When melanosis is associated with a partially obstructing colon carcinoma, the
pigment is more intense in the site next to the tumor. Melanosis is specifically
linked to the abuse of laxatives and more intense above the anal sphincter and
less higher in the sigma.
A pigment similar to that of melanosis has been shown in the appendix, in the mesenteric lymph nodes in the terminal ileum and in the liver. A dark pigment similar to that of melanosis and which may be a lipofuscin was highlighted in the esophagus in association with esophagitis. The duodenum melanosis has been described as due to the accumulation of true melanin. The diagnosis of melanosis coli is usually performed in sigmoidoscopy. The color can vary from light brown to dark brown or black. The darker areas are divided into polyhedral squares with lighter colored stripes. Non-pigmented areas derive from a different degree of pigment deposition. The lymphoid submucous follicles are not pigmented and therefore appear as lighter areas on the dark surface. The mucous polyps of the areas of melanosis do not macroscopically contain the pigment and may have an intensely pink appearance in the dark background.

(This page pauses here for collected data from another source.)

/-! ## Partition control (R525, R526, R546, R590) -/

/-- PRT_RUN: STOPPED to RUNNING; a partition whose lead engine is fenced stays stopped (R590). -/
def Mod.prtRun (m : Mod) (p : Nat) : Mod :=
  if (m.part p).st = .stopped ∧ !m.panelFenced (m.leadPanel p) then m.updPart p fun q => { q with st := .running } else m
/-- PRT_STOP: RUNNING to STOPPED, with what a stop ends (R525). -/
def Mod.prtStop (m : Mod) (p : Nat) : Mod := m.stopPart p
/-- A write of PRT_CTL; STOP wins. -/
def Mod.prtCtl (m : Mod) (p : Nat) (v : W64) : Mod := if bit v 0 then m.prtStop p else if bit v 1 then m.prtRun p else m
/-- A core as PRT_CRESET leaves it (R526): both banks, stations, matrix and finishing queues and COR_EXC cleared. -/
def Core.reset (k : Core) : Core :=
  { (k.settle.setCreg 0x000 0) with
    bank := {}, fetchCap := {}, shadow := {}, poison := [], shadowPoison := [], rbuf := [], due := none, trap := none, pend := [],
    refused := [], run := .free, piece := none, seats := [], wait := .none, mid := false, resumed := false, unitsHeld := false, late := none,
    vec := { k.vec with stations := [] }
    mat := { k.mat with patches := [], port := [], baste := none }
    fin := { k.fin with queue := [], running := none } }
/-- PRT_CRESET (R526): a core of the partition that is halted, or whose partition is STOPPED; a fenced core stays as it is (R588). A
piece that it held fails (DESIGN CHOICE, log 41). -/
def Mod.prtCreset (m : Mod) (p : Nat) (v : W64) : Mod :=
  let c := fld v 7 0
  if !bit v 8 ∨ !(m.part p).cores.contains c ∨ m.coreFenced c ∨ !((m.core c).halted ∨ (m.part p).st = .stopped) then m
  else
    let m1 := match (m.core c).piece with
      | some id => (m.unseat c).failPiece id
      | none => m
    m1.updCore c Core.reset
/-- PRT_IARM: the vector is armed, and sent again where an event still stands (R546). -/
def Mod.prtIarm (m : Mod) (p : Nat) (v : W64) : Mod := if bit v 0 then (m.wrf (bPRT p + 0x28) 0 0 1).prtVector p else m
/-- CAL_MIARM of a port (R592). -/
def Mod.calMiarm (m : Mod) (h : HostId) (v : W64) : Mod :=
  if bit v 0 then (m.wrf (portStride * h.val + bCAL + 0x108) 0 0 1).calVector h.val else m

/-! ## Mailbox doorbells (R530) -/

/-- A doorbell: the fitter copies the request and is busy; while it is busy the doorbell is ignored and counted. -/
def Mod.doorbell (m : Mod) (h seq : Nat) : Mod :=
  if m.rdf (bMBX h + 8) 1 1 = 1 then m.inc (bMBX h + 0x40 + 8 * 3)
  else
    let m1 := (m.wrf (bMBX h + 8) 1 1 1).fitterIrq (18 + h)
    { m1 with fit := { m1.fit with queue := m1.fit.queue ++ [.mbx h seq (Memory.bytes (m.host h).req 0 4096)] } }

Colonoscopy: colonscopy appearance of the
colonic mucosa with melanotic pigment
Microscopic evaluation of a mucosal biopsy with colonic melanosis shows that
epithelial cells are normal. Occasionally the submucosa can be thickened and
edematous with large cells. The main finding consists of an increased number of
large mononuclear cells or macrophages in the lamina propria, many of which
contain the melanotic-black pigment. These macrophages are located mainly
between the crypts. The pigment cells can be microscopically highlighted even in
the absence of macroscopic melanosis. Four histological grades of melanosis have
been defined as Grade 1 variants, with only a few cells containing pigment
granules, up to grade 4, in which the pigmented cells are extended and are
located below the muscularis mucosae, lymphatic vessels and regional lymph nodes
. This classification has only a descriptive meaning. Recent attempts to
characterize the pigment of melanosis coli have only contributed to confirm that
the pigment exhibits the reactions of both melanin and lipofuscin. An origin
from degenerate mitochondria, endoplasmic reticulum and glycogen has been
suggested.
However, recent observations with an electron microscope have indicated that the
pigment can be derived from abnormal lysosomes. Special staining techniques have
demonstrated a normal enzymatic activity of the neurons in the submucosal plexus
in patients with colic melanosis. Therefore, it is probable that a broad
spectrum of colon alterations may be induced by anthraquinone laxatives, which
may lead to an accumulation of pigment or an altered neural function or both.
This group of laxatives can therefore lead to melanosis coli, an increase in fat
in the submucosa, atrophy of "smooth muscle and damage to intrinsic
innervation.When there is a predominance of these last two aspects, the function
of the large intestine is altered, as discussed elsewhere.The evidence of
melanosis coli on a patient must immediately pose the problem on the harmful use
of laxatives and symptoms of faecal stasis.In the absence of a history of abuse
of anthraquinone laxatives, the finding of melanosis coli it requires further
evaluation for the investigation of malignant neoplasm of the large intestine.